The Food and Drug Administration (FDA) is seeking any new information from the public to help unravel the mystery of what caused a recent outbreak of lung injury and deaths linked to vaping.
The lung injury, which public health officials have begun calling EVALI for e-cigarette or vaping product use-associated lung injury, has been most closely linked to vitamin E acetate, used as a dilutent in e-liquids containing THC. However, the FDA says it cannot tie the injury to any particular product or substance.
As of Feb. 3, the FDA has received more than 1,300 samples from 31 states and one territory with roughly 1,070 of those samples connected to patients. “Specifically, the FDA is analyzing samples submitted by a number of states for the presence of a broad range of chemicals, including nicotine, tetrahydrocannabinol (THC) and other cannabinoids, along with cutting agents/diluents and other additives, pesticides, opioids, poisons, heavy metals and toxins,” the agency said in a press announcement.
Thus, the agency has opened a docket to gather unpublished data or information that might bring them closer to a definitive cause – including information on specific chemicals, compounds, ingredients or combinations of ingredients that when inhaled or aerosolized, may be associated with EVALI symptoms. The agency is also seeking information on product design and potential ways to prevent consumers from modifying or adding substances to these products that are not intended by the manufacturers.
“We remain deeply concerned about these injuries and deaths and continue to work with other agencies, as well as state and local public health officials, on this complex investigation. National and state data from patient reports and product sample testing suggest vaping products containing tetrahydrocannabinol, particularly from informal sources like friends, or family, or in-person or online dealers, are linked to most cases and play a major role, and that the presence of the compound vitamin E acetate in vaping products is strongly linked to the outbreak,” said FDA Commissioner Stephen M. Hahn, MD.

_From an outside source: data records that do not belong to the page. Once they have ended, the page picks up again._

-- ==== Sys2Proof/Machine/Crypto.lean ====
section
/-!
DEFINITION. The cryptographic standards the spec names: SHA-256, HMAC and HKDF-SHA-256 (R350), AES-256-GCM (R339, R350). Their definitions are those of the standards (log entry 24).
-/
namespace Sys2Proof.Machine

/-- Bytes read as a big-endian number. -/
def ofBytesBE (bs : List Byte) : Nat := bs.foldl (fun a b => a * 256 + b.toNat) 0

/-- A number as n bytes, big-endian. -/
def toBytesBE (n w : Nat) : List Byte := (toBytes n w).reverse

/-- A list cut into pieces of n. -/
def piecesOf {α : Type} (n : Nat) (xs : List α) : List (List α) :=
  (List.range (ceilDiv xs.length n)).map fun i => (xs.drop (n * i)).take n

/-! ### SHA-256 (FIPS 180-4) -/

/-- The whole part of the e-th root of n, below 2^36: its bits from the highest down, each kept while the power stays within n. -/
def rootOf (e n : Nat) : Nat :=
  (List.range 36).foldl (fun r i => let r' := r + 2 ^ (35 - i); if r' ^ e ≤ n then r' else r) 0

/-- The primes below 312, the first 64: every other number there has a prime divisor up to 17. -/
def shaPrimes : List Nat :=
  ((List.range 312).drop 2).filter fun n => [2, 3, 5, 7, 11, 13, 17].all fun d => n == d || n % d != 0

/-- The first 32 bits of the fraction of the e-th root of a prime. -/
def rootFraction (e p : Nat) : Nat := rootOf e (p * 2 ^ (32 * e)) % 2 ^ 32

/-- The round constants: of the cube roots of the first 64 primes. -/
def shaK : List Nat := shaPrimes.map (rootFraction 3)

/-- The initial hash value: of the square roots of the first eight. -/
def shaInit : List Nat := (shaPrimes.take 8).map (rootFraction 2)

def rotr (n x : Nat) : Nat := x >>> n ||| x <<< (32 - n) % 2 ^ 32

def wadd32 (a b : Nat) : Nat := (a + b) % 2 ^ 32

/-- The message schedule extended by n words, newest first. -/
def shaSchedule : (n : Nat) → List Nat → List Nat
  | 0, ws => ws
  | n + 1, ws =>
    let a := nth ws 14
    let b := nth ws 1
    let s0 := rotr 7 a ^^^ rotr 18 a ^^^ a >>> 3
    let s1 := rotr 17 b ^^^ rotr 19 b ^^^ b >>> 10
    shaSchedule n ((nth ws 15 + s0 + nth ws 6 + s1) % 2 ^ 32 :: ws)

/-- One round on the eight working words. -/
def shaRound (v : List Nat) (kw : Nat) : List Nat :=
  let e := nth v 4
  let a := nth v 0
  let ch := (e &&& nth v 5) ^^^ ((2 ^ 32 - 1 - e) &&& nth v 6)
  let t1 := nth v 7 + (rotr 6 e ^^^ rotr 11 e ^^^ rotr 25 e) + ch + kw
  let maj := (a &&& nth v 1) ^^^ (a &&& nth v 2) ^^^ (nth v 1 &&& nth v 2)
  let t2 := (rotr 2 a ^^^ rotr 13 a ^^^ rotr 22 a) + maj
  [(t1 + t2) % 2 ^ 32, a, nth v 1, nth v 2, (nth v 3 + t1) % 2 ^ 32, e, nth v 5, nth v 6]

/-- One block of 64 bytes. -/
def shaBlock (h : List Nat) (block : List Byte) : List Nat :=
  let w := (shaSchedule 48 ((List.range 16).map fun i => ofBytesBE ((block.drop (4 * i)).take 4)).reverse).reverse
  List.zipWith wadd32 h ((List.zipWith (· + ·) shaK w).foldl shaRound h)

/-- SHA-256. -/
def sha256 (m : List Byte) : List Byte :=
  let pad := (119 - m.length % 64) % 64
  let padded := m ++ [0x80] ++ List.replicate pad 0 ++ toBytesBE 8 (8 * m.length)
  ((piecesOf 64 padded).foldl shaBlock shaInit).flatMap (toBytesBE 4)

/-- HMAC-SHA-256 (RFC 2104). -/
def hmac (key m : List Byte) : List Byte :=
  let k0 := if 64 < key.length then sha256 key else key
  let k := k0 ++ List.replicate (64 - k0.length) 0
  sha256 (k.map (· ^^^ 0x5C) ++ sha256 (k.map (· ^^^ 0x36) ++ m))

/-- HKDF-SHA-256 with an output of 32 bytes (RFC 5869). -/
def hkdf (salt ikm info : List Byte) : List Byte := hmac (hmac salt ikm) (info ++ [1])

/-! ### AES-256 (FIPS 197) -/

/-- Multiplication by x in GF(2^8). -/
def xtime (a : Nat) : Nat := if a < 128 then 2 * a else (2 * a - 256) ^^^ 0x1B

def gmulBits : (n a b : Nat) → Nat
  | 0, _, _ => 0
  | n + 1, a, b => (if b % 2 = 1 then a else 0) ^^^ gmulBits n (xtime a) (b / 2)

/-- Multiplication in GF(2^8). -/
def gmul (a b : Nat) : Nat := gmulBits 8 a b

/-- The inverse in GF(2^8), as the power 254. -/
def ginv (a : Nat) : Nat :=
  let a2 := gmul a a
  let a4 := gmul a2 a2
  let a8 := gmul a4 a4
  let a16 := gmul a8 a8
  let a32 := gmul a16 a16
  let a64 := gmul a32 a32
  gmul (gmul a64 a64) (gmul a64 (gmul a32 (gmul a16 (gmul a8 (gmul a4 a2)))))

def rotl8 (n x : Nat) : Nat := (x <<< n ||| x >>> (8 - n)) % 256

/-- The S-box. -/
def sbox (a : Nat) : Nat :=
  let i := ginv a
  i ^^^ rotl8 1 i ^^^ rotl8 2 i ^^^ rotl8 3 i ^^^ rotl8 4 i ^^^ 0x63

/-- The key schedule continued by n words of four bytes, newest first; i is the number of the next word. -/
def aesSchedule : (n i rcon : Nat) → List (List Nat) → List (List Nat)
  | 0, _, _, ws => ws
  | n + 1, i, rcon, ws =>
    let t := ws.getD 0 []
    let u := if i % 8 = 0 then List.zipWith (· ^^^ ·) ((t.drop 1 ++ t.take 1).map sbox) [rcon, 0, 0, 0]
      else if i % 8 = 4 then t.map sbox else t
    aesSchedule n (i + 1) (if i % 8 = 0 then xtime rcon else rcon) (List.zipWith (· ^^^ ·) (ws.getD 7 []) u :: ws)

/-- The fifteen round keys of a 32-byte key. -/
def aesKeys (key : List Byte) : List (List Nat) :=
  let ws := (piecesOf 4 (key.map BitVec.toNat)).reverse
  (piecesOf 4 (aesSchedule 52 8 1 ws).reverse).map List.flatten

def shiftRows (s : List Nat) : List Nat := (List.range 16).map fun i => nth s ((i + 4 * (i % 4)) % 16)

def mixColumn (c : List Nat) : List Nat :=
  (List.range 4).map fun i => gmul 2 (nth c i) ^^^ gmul 3 (nth c ((i + 1) % 4)) ^^^ nth c ((i + 2) % 4) ^^^ nth c ((i + 3) % 4)

def mixColumns (s : List Nat) : List Nat := (piecesOf 4 s).flatMap mixColumn

def addKey (s k : List Nat) : List Nat := List.zipWith (· ^^^ ·) s k

/-- One block of 16 bytes enciphered. -/
def aesBlock (keys : List (List Nat)) (block : List Nat) : List Nat :=
  let s := ((keys.drop 1).take 13).foldl (fun s k => addKey (mixColumns (shiftRows (s.map sbox))) k)
    (addKey block (keys.getD 0 []))
  addKey (shiftRows (s.map sbox)) (keys.getD 14 [])

/-! ### GCM (SP 800-38D) -/

/-- The product in GF(2^128), bit 127 of the number the coefficient of x^0. -/
def ghashMul : (n x v z : Nat) → Nat
  | 0, _, _, z => z
  | n + 1, x, v, z =>
    ghashMul n x (if v % 2 = 1 then v / 2 ^^^ 0xE1 <<< 120 else v / 2) (if bit x n then z ^^^ v else z)

def padded16 (bs : List Byte) : List Byte := bs ++ List.replicate ((16 - bs.length % 16) % 16) 0

/-- GHASH of the additional data and the ciphertext. -/
def ghash (h : Nat) (aad ct : List Byte) : Nat :=
  (piecesOf 16 (padded16 aad ++ padded16 ct ++ toBytesBE 8 (8 * aad.length) ++ toBytesBE 8 (8 * ct.length))).foldl
    (fun y b => ghashMul 128 (y ^^^ ofBytesBE b) h 0) 0

/-- The key stream block of counter i. -/
def ctrBlock (keys : List (List Nat)) (nonce : List Byte) (i : Nat) : List Byte :=
  (aesBlock keys ((nonce ++ toBytesBE 4 i).map BitVec.toNat)).map (BitVec.ofNat 8)

/-- The text enciphered or deciphered in counter mode. -/
def gcmCrypt (key nonce text : List Byte) : List Byte :=
  let keys := aesKeys key
  (List.range (ceilDiv text.length 16)).flatMap fun i =>
    List.zipWith (· ^^^ ·) ((text.drop (16 * i)).take 16) (ctrBlock keys nonce (i + 2))

/-- The tag over additional data and ciphertext. -/
def gcmTag (key nonce aad ct : List Byte) : List Byte :=
  let keys := aesKeys key
  let h := ofBytesBE ((aesBlock keys (List.replicate 16 0)).map (BitVec.ofNat 8))
  List.zipWith (· ^^^ ·) (toBytesBE 16 (ghash h aad ct)) (ctrBlock keys nonce 1)

end Sys2Proof.Machine
end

“Our investigation has brought to the forefront the serious risks of using illicit, black market products. As part of our efforts to mitigate and prevent a potential future outbreak of vaping injuries, we are asking the public for input on additional steps the FDA can take to inform our regulatory work and address the illegal modification of these products.”

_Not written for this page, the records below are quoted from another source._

-- ==== Sys2Proof/Config.lean ====
section
/-!
DEFINITION. What the spec leaves open: free values (no body, so no proof can see what they are) and functions the spec
leaves to the implementation. Each is named in the assumption log.
-/
namespace Sys2Proof

/-- A free value, by its number (log entry 8): random words, results the spec calls undefined, old or new content. -/
opaque Config.free : Nat → W64

/-- Which of two allowed outcomes stands, by the number of the free value (log entry 8). -/
def Config.freeBit (n : Nat) : Bool := (Config.free n).getLsbD 0

/-- What a count of a set's or core's work rises by for one packet, by the number of the free value, the count and the set and
core (R105, R106, R155, R167; log entry 63). -/
opaque Config.work : (n count set core : Nat) → Nat

/-- What a packet leaves in the core SRAM of a set and in the part of the set buffer that is the set controller's, as words by
their place (R82, R87; log entry 64). -/
opaque Config.leftover : Nat → List (Nat × W64)

/-! Results the spec names and does not state, as functions of the operands (R20; log entry 20). FP32 values are codes. -/

/-- What LayerNorm squares of an element, from the row's sum, its length and the element (R61, R83). -/
opaque Config.layerTerm : (sum : W32) → (n : Nat) → (x : W32) → W32

/-- An element after LayerNorm, from epsilon, the row's sum, its sum of squares, its length, the element and its gain (R61,
R83). -/
opaque Config.layerNorm : (eps sum squares : W32) → (n : Nat) → (x gain : W32) → W32

/-- The rank of expert e among equal or unordered logits of a row (R61). -/
opaque Config.routeTie : (row : List W32) → (e : Nat) → Nat

/-- The rank of a chosen expert in the order MOE_ROUTE writes the chosen ones (R61). -/
opaque Config.routeOrder : (row : List W32) → (k e : Nat) → Nat

/-- The routing weight of expert e, one of the k chosen of a row (R61). -/
opaque Config.routeWeight : (row : List W32) → (k e : Nat) → W32

/-! What the spec leaves to cryptography, the fabric and the implementation (log entry 7). -/

/-- Byte i of what is hashed in the identity key's signature at an index over a message: C and y, then the path (R421,
R422). -/
opaque Config.signature : (index : Nat) → (message : List Byte) → (i : Nat) → Byte

/-- The same of the top-level signature over bottom tree q0, and byte i of that tree's identifier and root (R421, R422). -/
opaque Config.topSignature : (q0 i : Nat) → Byte
opaque Config.bottomTree : (q0 i : Nat) → Byte

/-- Byte i of the top-level root of the identity key with an identifier (R421). -/
opaque Config.identityRoot : (idI : List Byte) → (i : Nat) → Byte

/-- Byte i of the ML-KEM-1024 encapsulation key, and of a ciphertext for a key, by the number of the free value (R349). -/
opaque Config.kemKey : (n i : Nat) → Byte
opaque Config.kemCipher : (n : Nat) → (key : List Byte) → (i : Nat) → Byte

/-- Byte i of the secret a ciphertext carries (R349). -/
opaque Config.kemSecret : (cipher : List Byte) → (i : Nat) → Byte

/-- The flow hash of a pair of nodes (R339). -/
opaque Config.flowHash : (src dst : Nat) → Nat

/-- The power in mW that the controller predicts for a consumer at a point, from the tick's measurements (R387). -/
opaque Config.powerModel : (draws : List Nat) → (consumer point : Nat) → Nat

/-- The factory VCORE voltage of a die at a point, in mV (R440). -/
opaque Config.dieVoltage : (die point : Nat) → Nat

/-- One step of the fabric injection's maximal-length LFSR (R361). -/
opaque Config.lfsr : W32 → W32

end Sys2Proof
end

Beasley Allen lawyers Joseph VanZandt and Sydney Everett, together with Mass Torts Section Head Andy Birchfield, are currently representing several individuals who are suing the top U.S. vape maker JUUL for the negative impact its products have had on their lives. They have also filed dozens of lawsuits on behalf of school districts nationwide, which seek to protect students and recover resources spent fighting the vaping epidemic.